Вепрь не спеша повернулся. Точно, охранник. Незнакомый. Землистый цвет лица, черные кучерявые волосы, длинные черные усы. Глаза навыкате с мутными, желтоватыми белками. Автомат на боевом взводе. Горец, надо полагать, горячий. В общем-то, симпатичный человек, досадно будет, если придется его убить.

– Помолчи, Ахмет, – взмахнул Ливергант рукой и снова обратился к Вепрю:

– Вы считаете, что я вас боюсь, Сергей Алексеевич?

– Что вы, как можно. Почему вы должны меня бояться?

– Ну-ну, не скромничайте, вас многие боятся. Потому-то Магистр вас и нанял, ибо понял, что вас лучше иметь в друзьях. Говорят, он вас убил, когда поймал со своими деньгами… Вернее, теперь уже с моими деньгами.

Вепрь поправил его:

– Он пытался меня убить. Но вы же знаете, как сложно это сделать.

– Да, знаю, Сергей Алексеевич. Поэтому даже и пытаться не буду. Я даже ничего не сделаю этому мальчику, – Ливергант кивнул на лежавшего на полу Сосунка. – Я просто скажу вам пару дружеских слов…

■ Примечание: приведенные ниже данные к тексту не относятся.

/-- Without a bus error RC4.XFORM runs through its bytes to its completion (R115). -/
theorem xformRun_quiet {s : State} (hbusy : s.cu.status.busy = true) (hn : s.cu.n = 0)
    (hahead : ReadAhead s.cu.src s.cu.dst s.cu.len.toNat) (hquiet : quiet s.cu.bus (2 * s.cu.len.toNat)) :
    ∃ t, BytesTransformed s.cu.len.toNat s t ∧ xformRun s = cipherComplete t := by
  have hbytes := xformBytes_quiet s.cu.len.toNat hbusy (by rwa [hn, Nat.zero_add]) hquiet
  exact ⟨_, hbytes, if_pos (by rw [hbytes.status, hbusy])⟩

/-- Settles O17: the run transforms the bytes of the buffers and the context it latched. -/
theorem xformXorsTheKeystream : Obligations.XformXorsTheKeystream := by
  intro s c hacc hpace hquiet
  obtain ⟨t, ⟨hstatus, hcontext, hmem⟩, hrun⟩ :=
    xformRun_quiet (s := { s with cu := cipherStart .xform c s.cu }) rfl rfl hacc.readAhead hquiet
  rw [cipherStart_ctx, latched_ctx hacc.exist] at hcontext hmem
  have hframe : CipherFrame { s with cu := cipherStart .xform c s.cu } (cipherComplete t) := by
    rw [← hrun]
    exact cipherRun_frame _ rfl
  have hexec : exec (.rc4Xform c) s = .next (cipherComplete t) :=
    (hacc.command_whole hacc.check (emptyXform_of_pos hacc.some) hpace).trans (congrArg Host.Outcome.next hrun)
  refine ⟨_, hexec, congrArg Status.complete hstatus, fun k hk => ?_, hcontext, hframe.mem⟩
  rw [cipherComplete_mem, hmem]
  exact transform_read s.mem (s.cu.context c) hacc.source hacc.dest hk

end Sys2Proof.Machine
end

section
/-! A unit with BUSY = 0 does nothing until it is written to (R141): its turn changes nothing, and its state survives
the other unit's turns and commands and the HOST's accesses elsewhere. -/

namespace Sys2Proof.Machine

/-! ### Turns -/

theorem digestTurn_idle {s : State} (h : s.de.status.busy = false) : digestTurn s = s := if_neg (by simp [h])

theorem cipherTurn_idle {s : State} (h : s.cu.status.busy = false) : cipherTurn s = s := if_neg (by simp [h])

theorem idleTurn_idle {s : State} (h : s.idle) : idleTurn s = s :=
  (idleTurn_deIdle h.1).trans (cipherTurn_idle h.2)

/-- Whichever unit was idle keeps all its state (R141). -/
structure IdleUnitsKept (s t : State) : Prop where
  de : s.de.status.busy = false → t.de = s.de
  cu : s.cu.status.busy = false → t.cu = s.cu

theorem digestTurn_idleUnitsKept (s : State) : IdleUnitsKept s (digestTurn s) where
  de hidle := by rw [digestTurn_idle hidle]
  cu _ := (digestTurn_leaves s).1

theorem cipherTurn_idleUnitsKept (s : State) : IdleUnitsKept s (cipherTurn s) where
  de _ := (cipherTurn_frame s).de
  cu hidle := by rw [cipherTurn_idle hidle]

theorem idleTurn_idleUnitsKept (s : State) : IdleUnitsKept s (idleTurn s) := by
  cases h : s.de.status.busy
  · rw [idleTurn_deIdle h]
    exact cipherTurn_idleUnitsKept s
  · rw [idleTurn_deBusy h]
    exact digestTurn_idleUnitsKept s

/-! ### Events other than reset and register writes -/

theorem hostMemRead_idleUnitsKept {s t : State} {a : Addr} (h : hostMemRead s a = .next t) : IdleUnitsKept s t := by
  unfold hostMemRead at h
  split_ifs at h
  cases h
  exact ⟨fun _ => rfl, fun _ => rfl⟩

theorem hostMemWrite_idleUnitsKept {s t : State} {a : Addr} {b : Byte} (h : hostMemWrite s a b = .next t) :
    IdleUnitsKept s t := by
  unfold hostMemWrite at h
  split_ifs at h
  cases h
  exact ⟨fun _ => rfl, fun _ => rfl⟩

theorem perform_idleUnitsKept {e : Event} {s t : State} (hreset : e ≠ .reset)
    (hwrite : ∀ o bits v, e ≠ .regWrite o bits v) (h : perform e s = .next t) : IdleUnitsKept s t := by
  cases e with
  | regRead o bits =>
    simp only [perform] at h
    split_ifs at h
    cases h
    exact ⟨fun _ => rfl, fun _ => rfl⟩
  | regWrite o bits v => exact absurd rfl (hwrite o bits v)
  | memRead a => exact hostMemRead_idleUnitsKept h
  | memWrite a b => exact hostMemWrite_idleUnitsKept h
  | deTurn => cases h; exact digestTurn_idleUnitsKept s
  | cuTurn => cases h; exact cipherTurn_idleUnitsKept s
  | reset => exact absurd rfl hreset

Он подошел к стоящему в углу холодильнику, открыл его и извлек оттуда бутылку настоящего шотландского виски, уже наполовину пустую.

– По рюмочке, Сергей Алексеевич?

– Знаете, не откажусь.

– Вот и правильно. Вот это по-нашему.

Ливергант наполнил рюмки. Они выпили.

– Вы собирались сказать мне пару дружеских слов, – напомнил Вепрь.

– Да, хотел. Вы давно знакомы с Лизой?

– Да как вам сказать… собственно, мы с ней незнакомы вовсе. Она меня сегодня видела впервые. Что касается меня, то недели три назад мне показал её на пляже один мой знакомый. А я со своей стороны навёл справки.

– Хм-да. Я понимаю. Хотя справки ваши – сущее барахло по сравнению с той правдой, которую вам надлежит знать. В любом случае вы очень рисковали, Сергей Алексеевич, когда подарили ей свой перстень.

Они одновременно повернулись к кровати, на которой в вечернем платье и туфлях, уткнув голову в подушки, лежала мертвецки пьяная Лизанька Ливергант. Она отчаянно сопела. Отец помог повернуться на бок и, взбив подушки, накрыл голые ноги измятым покрывалом. Наклонившись, чмокнул дочь в обиженно надутую щёчку.

Это не было игрой на публику, Ливергант в самом деле, судя по слухам, безумно любил свою дочь и жену. Вепрь верил этим слухам – иначе зачем бы тот повсюду таскал за собой обеих?

– К делу, – Ливергант резко отвернулся от дочери. – Ахмет, проводи товарища, – он кивнул на Сосунка, – в какое-нибудь надёжное место. Мне с Сергеем Алексеевичем надо поговорить на серьёзную тему.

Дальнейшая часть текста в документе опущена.